Verizon just called and said you’ve gone over your bandwidth limit for the month. Now you owe them $2500 for overages and don’t understand why.

Forensic discovery is likely out of the question, but perhaps you can identify what processes are consuming your bandwidth and try to prevent this from happening again. To these ends, there are a few tools available to you.

If you need to know what’s going on with your node right now, then on Windows 7, Windows 8, Windows Server 2008 or Windows Server 2012 there is a native tool that is somewhat nifty:

Resmon.exe

Windows Resource Monitor

Resource Monitor (resmon.exe) greatly expands upon the capabilities of the default Task Manager. Through it you can monitor CPU usage, memory usage, disk I/O and network utilization. To use it, just type resmon.exe in the Start > Run box (or whatever Windows 8 uses these days).

Unfortunately it does not provide any kind of mechanism for logging so you can’t see how much bandwidth a particular process used (nor can you track how much bandwidth has been used over a period of time), but it’s a great tool for monitoring traffic from a single server or host in real-time to see how much it’s currently using. If nothing else it’s a better replacement for the stock Task Manager.

Windows Resource Monitor

NetBalancer

NetBalancer

What you’re probably most interested in, however, is NetBalancer. This is a commercial third-party tool (with a subset of tools available to unpaid users) that will allow you to run it in the background, collect data about bandwidth use, and later on, see pretty graphs of what processes consumed what bandwidth over time.

It also has some sophisticated rate-limiting tools which are worth exploring. Implementing these may help you curtail those Verizon bills in the future once you’ve identified your rogue process(es). In the example above, I might single out BitTorrent or excessive FTP usage as a culprit since I can sort by total amount up- or down-loaded.

Block traffic once it exceeds your limits

Suppose qBitTorrent is our troublemaker. Someone left it running and seeding for days on end, on a metered bandwidth plan. Let’s punish them by blocking all their qBitTorrent traffic.

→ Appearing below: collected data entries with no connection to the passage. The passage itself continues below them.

-- ==== Sys2Proof/Laws/State.lean ====
section
/-! SUPPORT. What each update of the state leaves in each field, all by rfl, and what each accessor reads after it. -/

namespace Sys2Proof.Machine

open Sys2Proof

variable (s : State)

/-! modTile -/
@[simp] theorem State.modTile_tick (i : Nat) (f : Tile → Tile) : (s.modTile i f).tick = s.tick := rfl
@[simp] theorem State.modTile_failed (i : Nat) (f : Tile → Tile) : (s.modTile i f).failed = s.failed := rfl
@[simp] theorem State.modTile_ports (i : Nat) (f : Tile → Tile) : (s.modTile i f).ports = s.ports := rfl
@[simp] theorem State.modTile_hbm (i : Nat) (f : Tile → Tile) : (s.modTile i f).hbm = s.hbm := rfl
@[simp] theorem State.modTile_kwe (i : Nat) (f : Tile → Tile) : (s.modTile i f).kwe = s.kwe := rfl
@[simp] theorem State.modTile_lidOpened (i : Nat) (f : Tile → Tile) : (s.modTile i f).lidOpened = s.lidOpened := rfl
@[simp] theorem State.modTile_lidOpen (i : Nat) (f : Tile → Tile) : (s.modTile i f).lidOpen = s.lidOpen := rfl
@[simp] theorem State.modTile_lidSensor (i : Nat) (f : Tile → Tile) : (s.modTile i f).lidSensor = s.lidSensor := rfl
@[simp] theorem State.modTile_rim (i : Nat) (f : Tile → Tile) : (s.modTile i f).rim = s.rim := rfl
@[simp] theorem State.modTile_rimTags (i : Nat) (f : Tile → Tile) : (s.modTile i f).rimTags = s.rimTags := rfl
@[simp] theorem State.modTile_poison (i : Nat) (f : Tile → Tile) : (s.modTile i f).poison = s.poison := rfl
@[simp] theorem State.modTile_host (i : Nat) (f : Tile → Tile) : (s.modTile i f).host = s.host := rfl
@[simp] theorem State.modTile_chans (i : Nat) (f : Tile → Tile) : (s.modTile i f).chans = s.chans := rfl
@[simp] theorem State.modTile_clusters (i : Nat) (f : Tile → Tile) : (s.modTile i f).clusters = s.clusters := rfl
@[simp] theorem State.modTile_slices (i : Nat) (f : Tile → Tile) : (s.modTile i f).slices = s.slices := rfl
theorem State.modTile_tiles (i : Nat) (f : Tile → Tile) : (s.modTile i f).tiles = tput {} i (f (s.tile i)) s.tiles := rfl
@[simp] theorem State.modTile_pairs (i : Nat) (f : Tile → Tile) : (s.modTile i f).pairs = s.pairs := rfl
@[simp] theorem State.modTile_ctxs (i : Nat) (f : Tile → Tile) : (s.modTile i f).ctxs = s.ctxs := rfl
@[simp] theorem State.modTile_cores (i : Nat) (f : Tile → Tile) : (s.modTile i f).cores = s.cores := rfl
@[simp] theorem State.modTile_regions (i : Nat) (f : Tile → Tile) : (s.modTile i f).regions = s.regions := rfl
@[simp] theorem State.modTile_parts (i : Nat) (f : Tile → Tile) : (s.modTile i f).parts = s.parts := rfl
@[simp] theorem State.modTile_vfs (i : Nat) (f : Tile → Tile) : (s.modTile i f).vfs = s.vfs := rfl
@[simp] theorem State.modTile_rails (i : Nat) (f : Tile → Tile) : (s.modTile i f).rails = s.rails := rfl
@[simp] theorem State.modTile_pubs (i : Nat) (f : Tile → Tile) : (s.modTile i f).pubs = s.pubs := rfl
@[simp] theorem State.modTile_held (i : Nat) (f : Tile → Tile) : (s.modTile i f).held = s.held := rfl
@[simp] theorem State.modTile_flying (i : Nat) (f : Tile → Tile) : (s.modTile i f).flying = s.flying := rfl
@[simp] theorem State.modTile_flight (i : Nat) (f : Tile → Tile) : (s.modTile i f).flight = s.flight := rfl
@[simp] theorem State.modTile_hostReqs (i : Nat) (f : Tile → Tile) : (s.modTile i f).hostReqs = s.hostReqs := rfl
@[simp] theorem State.modTile_invals (i : Nat) (f : Tile → Tile) : (s.modTile i f).invals = s.invals := rfl
@[simp] theorem State.modTile_drains (i : Nat) (f : Tile → Tile) : (s.modTile i f).drains = s.drains := rfl
@[simp] theorem State.modTile_glide (i : Nat) (f : Tile → Tile) : (s.modTile i f).glide = s.glide := rfl
@[simp] theorem State.modTile_killTicks (i : Nat) (f : Tile → Tile) : (s.modTile i f).killTicks = s.killTicks := rfl
@[simp] theorem State.modTile_image (i : Nat) (f : Tile → Tile) : (s.modTile i f).image = s.image := rfl
@[simp] theorem State.modTile_out (i : Nat) (f : Tile → Tile) : (s.modTile i f).out = s.out := rfl
@[simp] theorem State.modTile_agenda (i : Nat) (f : Tile → Tile) : (s.modTile i f).agenda = s.agenda := rfl
@[simp] theorem State.modTile_edging (i : Nat) (f : Tile → Tile) : (s.modTile i f).edging = s.edging := rfl
@[simp] theorem State.modTile_focus (i : Nat) (f : Tile → Tile) : (s.modTile i f).focus = s.focus := rfl
@[simp] theorem State.modTile_seq (i : Nat) (f : Tile → Tile) : (s.modTile i f).seq = s.seq := rfl
@[simp] theorem State.modTile_freeCtr (i : Nat) (f : Tile → Tile) : (s.modTile i f).freeCtr = s.freeCtr := rfl
@[simp] theorem State.modTile_pair (i : Nat) (f : Tile → Tile) (j : Nat) : (s.modTile i f).pair j = s.pair j := rfl
@[simp] theorem State.modTile_cluster (i : Nat) (f : Tile → Tile) (j : Nat) : (s.modTile i f).cluster j = s.cluster j := rfl
@[simp] theorem State.modTile_slice (i : Nat) (f : Tile → Tile) (j : Nat) : (s.modTile i f).slice j = s.slice j := rfl
@[simp] theorem State.modTile_ctx (i : Nat) (f : Tile → Tile) (j : Nat) : (s.modTile i f).ctx j = s.ctx j := rfl
@[simp] theorem State.modTile_core (i : Nat) (f : Tile → Tile) (j : Nat) : (s.modTile i f).core j = s.core j := rfl
@[simp] theorem State.modTile_region (i : Nat) (f : Tile → Tile) (j : Nat) : (s.modTile i f).region j = s.region j := rfl
@[simp] theorem State.modTile_part (i : Nat) (f : Tile → Tile) (j : Nat) : (s.modTile i f).part j = s.part j := rfl
@[simp] theorem State.modTile_vf (i : Nat) (f : Tile → Tile) (j : Nat) : (s.modTile i f).vf j = s.vf j := rfl
@[simp] theorem State.modTile_chan (i : Nat) (f : Tile → Tile) (j : Nat) : (s.modTile i f).chan j = s.chan j := rfl
@[simp] theorem State.modTile_port (i : Nat) (f : Tile → Tile) (j : Nat) : (s.modTile i f).port j = s.port j := rfl
@[simp] theorem State.modTile_rail (i : Nat) (f : Tile → Tile) (j : Nat) : (s.modTile i f).rail j = s.rail j := rfl
@[simp] theorem State.modTile_pub (i : Nat) (f : Tile → Tile) (j : Nat) : (s.modTile i f).pub j = s.pub j := rfl
@[simp] theorem State.modTile_kport (i : Nat) (f : Tile → Tile) (j : Nat) : (s.modTile i f).kport j = s.kport j := rfl
theorem State.modTile_tile (i : Nat) (f : Tile → Tile) (j : Nat) : (s.modTile i f).tile j = if i = j then f (s.tile i) else s.tile j := tget_tput _ _ _ _ _
@[simp] theorem State.modTile_tile_same (i : Nat) (f : Tile → Tile) : (s.modTile i f).tile i = f (s.tile i) := tget_tput_same _ _ _ _
theorem State.modTile_tile_other (i : Nat) (f : Tile → Tile) (j : Nat) (h : i ≠ j) : (s.modTile i f).tile j = s.tile j := tget_tput_other _ _ _ h

/-! modPair -/
@[simp] theorem State.modPair_tick (i : Nat) (f : Pair → Pair) : (s.modPair i f).tick = s.tick := rfl
@[simp] theorem State.modPair_failed (i : Nat) (f : Pair → Pair) : (s.modPair i f).failed = s.failed := rfl
@[simp] theorem State.modPair_ports (i : Nat) (f : Pair → Pair) : (s.modPair i f).ports = s.ports := rfl
@[simp] theorem State.modPair_hbm (i : Nat) (f : Pair → Pair) : (s.modPair i f).hbm = s.hbm := rfl
@[simp] theorem State.modPair_kwe (i : Nat) (f : Pair → Pair) : (s.modPair i f).kwe = s.kwe := rfl
@[simp] theorem State.modPair_lidOpened (i : Nat) (f : Pair → Pair) : (s.modPair i f).lidOpened = s.lidOpened := rfl
@[simp] theorem State.modPair_lidOpen (i : Nat) (f : Pair → Pair) : (s.modPair i f).lidOpen = s.lidOpen := rfl
@[simp] theorem State.modPair_lidSensor (i : Nat) (f : Pair → Pair) : (s.modPair i f).lidSensor = s.lidSensor := rfl
@[simp] theorem State.modPair_rim (i : Nat) (f : Pair → Pair) : (s.modPair i f).rim = s.rim := rfl
@[simp] theorem State.modPair_rimTags (i : Nat) (f : Pair → Pair) : (s.modPair i f).rimTags = s.rimTags := rfl
@[simp] theorem State.modPair_poison (i : Nat) (f : Pair → Pair) : (s.modPair i f).poison = s.poison := rfl
@[simp] theorem State.modPair_host (i : Nat) (f : Pair → Pair) : (s.modPair i f).host = s.host := rfl
@[simp] theorem State.modPair_chans (i : Nat) (f : Pair → Pair) : (s.modPair i f).chans = s.chans := rfl
@[simp] theorem State.modPair_clusters (i : Nat) (f : Pair → Pair) : (s.modPair i f).clusters = s.clusters := rfl
@[simp] theorem State.modPair_slices (i : Nat) (f : Pair → Pair) : (s.modPair i f).slices = s.slices := rfl
@[simp] theorem State.modPair_tiles (i : Nat) (f : Pair → Pair) : (s.modPair i f).tiles = s.tiles := rfl
theorem State.modPair_pairs (i : Nat) (f : Pair → Pair) : (s.modPair i f).pairs = tput {} i (f (s.pair i)) s.pairs := rfl
@[simp] theorem State.modPair_ctxs (i : Nat) (f : Pair → Pair) : (s.modPair i f).ctxs = s.ctxs := rfl
@[simp] theorem State.modPair_cores (i : Nat) (f : Pair → Pair) : (s.modPair i f).cores = s.cores := rfl
@[simp] theorem State.modPair_regions (i : Nat) (f : Pair → Pair) : (s.modPair i f).regions = s.regions := rfl
@[simp] theorem State.modPair_parts (i : Nat) (f : Pair → Pair) : (s.modPair i f).parts = s.parts := rfl
@[simp] theorem State.modPair_vfs (i : Nat) (f : Pair → Pair) : (s.modPair i f).vfs = s.vfs := rfl
@[simp] theorem State.modPair_rails (i : Nat) (f : Pair → Pair) : (s.modPair i f).rails = s.rails := rfl
@[simp] theorem State.modPair_pubs (i : Nat) (f : Pair → Pair) : (s.modPair i f).pubs = s.pubs := rfl
@[simp] theorem State.modPair_held (i : Nat) (f : Pair → Pair) : (s.modPair i f).held = s.held := rfl
@[simp] theorem State.modPair_flying (i : Nat) (f : Pair → Pair) : (s.modPair i f).flying = s.flying := rfl
@[simp] theorem State.modPair_flight (i : Nat) (f : Pair → Pair) : (s.modPair i f).flight = s.flight := rfl
@[simp] theorem State.modPair_hostReqs (i : Nat) (f : Pair → Pair) : (s.modPair i f).hostReqs = s.hostReqs := rfl
@[simp] theorem State.modPair_invals (i : Nat) (f : Pair → Pair) : (s.modPair i f).invals = s.invals := rfl
@[simp] theorem State.modPair_drains (i : Nat) (f : Pair → Pair) : (s.modPair i f).drains = s.drains := rfl
@[simp] theorem State.modPair_glide (i : Nat) (f : Pair → Pair) : (s.modPair i f).glide = s.glide := rfl
@[simp] theorem State.modPair_killTicks (i : Nat) (f : Pair → Pair) : (s.modPair i f).killTicks = s.killTicks := rfl
@[simp] theorem State.modPair_image (i : Nat) (f : Pair → Pair) : (s.modPair i f).image = s.image := rfl
@[simp] theorem State.modPair_out (i : Nat) (f : Pair → Pair) : (s.modPair i f).out = s.out := rfl
@[simp] theorem State.modPair_agenda (i : Nat) (f : Pair → Pair) : (s.modPair i f).agenda = s.agenda := rfl
@[simp] theorem State.modPair_edging (i : Nat) (f : Pair → Pair) : (s.modPair i f).edging = s.edging := rfl
@[simp] theorem State.modPair_focus (i : Nat) (f : Pair → Pair) : (s.modPair i f).focus = s.focus := rfl
@[simp] theorem State.modPair_seq (i : Nat) (f : Pair → Pair) : (s.modPair i f).seq = s.seq := rfl
@[simp] theorem State.modPair_freeCtr (i : Nat) (f : Pair → Pair) : (s.modPair i f).freeCtr = s.freeCtr := rfl
@[simp] theorem State.modPair_tile (i : Nat) (f : Pair → Pair) (j : Nat) : (s.modPair i f).tile j = s.tile j := rfl
@[simp] theorem State.modPair_cluster (i : Nat) (f : Pair → Pair) (j : Nat) : (s.modPair i f).cluster j = s.cluster j := rfl
@[simp] theorem State.modPair_slice (i : Nat) (f : Pair → Pair) (j : Nat) : (s.modPair i f).slice j = s.slice j := rfl
@[simp] theorem State.modPair_ctx (i : Nat) (f : Pair → Pair) (j : Nat) : (s.modPair i f).ctx j = s.ctx j := rfl
@[simp] theorem State.modPair_core (i : Nat) (f : Pair → Pair) (j : Nat) : (s.modPair i f).core j = s.core j := rfl
@[simp] theorem State.modPair_region (i : Nat) (f : Pair → Pair) (j : Nat) : (s.modPair i f).region j = s.region j := rfl
@[simp] theorem State.modPair_part (i : Nat) (f : Pair → Pair) (j : Nat) : (s.modPair i f).part j = s.part j := rfl
@[simp] theorem State.modPair_vf (i : Nat) (f : Pair → Pair) (j : Nat) : (s.modPair i f).vf j = s.vf j := rfl
@[simp] theorem State.modPair_chan (i : Nat) (f : Pair → Pair) (j : Nat) : (s.modPair i f).chan j = s.chan j := rfl
@[simp] theorem State.modPair_port (i : Nat) (f : Pair → Pair) (j : Nat) : (s.modPair i f).port j = s.port j := rfl
@[simp] theorem State.modPair_rail (i : Nat) (f : Pair → Pair) (j : Nat) : (s.modPair i f).rail j = s.rail j := rfl
@[simp] theorem State.modPair_pub (i : Nat) (f : Pair → Pair) (j : Nat) : (s.modPair i f).pub j = s.pub j := rfl
@[simp] theorem State.modPair_kport (i : Nat) (f : Pair → Pair) (j : Nat) : (s.modPair i f).kport j = s.kport j := rfl
@[simp] theorem State.modPair_monitor (i : Nat) (f : Pair → Pair) : (s.modPair i f).monitor = s.monitor := rfl
@[simp] theorem State.modPair_myKey (i : Nat) (f : Pair → Pair) : (s.modPair i f).myKey = s.myKey := rfl
@[simp] theorem State.modPair_me (i : Nat) (f : Pair → Pair) : (s.modPair i f).me = s.me := rfl
@[simp] theorem State.modPair_myRegion (i : Nat) (f : Pair → Pair) : (s.modPair i f).myRegion = s.myRegion := rfl
@[simp] theorem State.modPair_mySlot (i : Nat) (f : Pair → Pair) : (s.modPair i f).mySlot = s.mySlot := rfl
@[simp] theorem State.modPair_my (i : Nat) (f : Pair → Pair) : (s.modPair i f).my = s.my := rfl
@[simp] theorem State.modPair_mcore (i : Nat) (f : Pair → Pair) (k : CoreId) : (s.modPair i f).mcore k = s.mcore k := rfl
@[simp] theorem State.modPair_running (i : Nat) (f : Pair → Pair) (j : Nat) : (s.modPair i f).running j = s.running j := rfl
theorem State.modPair_pair (i : Nat) (f : Pair → Pair) (j : Nat) : (s.modPair i f).pair j = if i = j then f (s.pair i) else s.pair j := tget_tput _ _ _ _ _
@[simp] theorem State.modPair_pair_same (i : Nat) (f : Pair → Pair) : (s.modPair i f).pair i = f (s.pair i) := tget_tput_same _ _ _ _
theorem State.modPair_pair_other (i : Nat) (f : Pair → Pair) (j : Nat) (h : i ≠ j) : (s.modPair i f).pair j = s.pair j := tget_tput_other _ _ _ h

Right click on qBitTorrent and select “Create Rule.”

Blocking qBitTorrent
On the next screen, you want to set the download and upload priorities to “Blocked” (this traffic will only be blocked once we set conditions).

Towards the bottom, set it to apply this priority only when the total amount of traffic exceeds the threshold you specify. In my case, I want to block it completely, so I’m going to set a ridiculously low threshold.

Blocking qBitTorrent
Hit OK and you should see qBitTorrent traffic greatly reduced.

Do test things out before putting them into production, as the results may not be what you expect.

For example, I tried to rate limit Firefox the same way but some (tiny) requests go through and are completed, while others do not. The best analogy for NetBalancer is that it’s like a running faucet that still leaks when shut off– you can greatly cut down your water usage, but there may still be a residual drip, and some traffic can escape during these drips. Drips, over time, can overflow their bucket.

Torrent traffic is not eliminated entirely, but it is limited so greatly that no connections and/or data transfer can be established– though if you watch NetBalancer you’ll certainly see qBitTorrent try to do so despite the rate limits.

Also worth noting– if the culprit switches to a different BitTorrent client, they would be able to circumvent the limits. This setup is mostly ideal for servers.

So, if you’re looking to prevent bandwidth overconsumption, it would be prudent to set the threshold lower than the actual ISP-instituted ceiling. Those “drips” can still add up over time.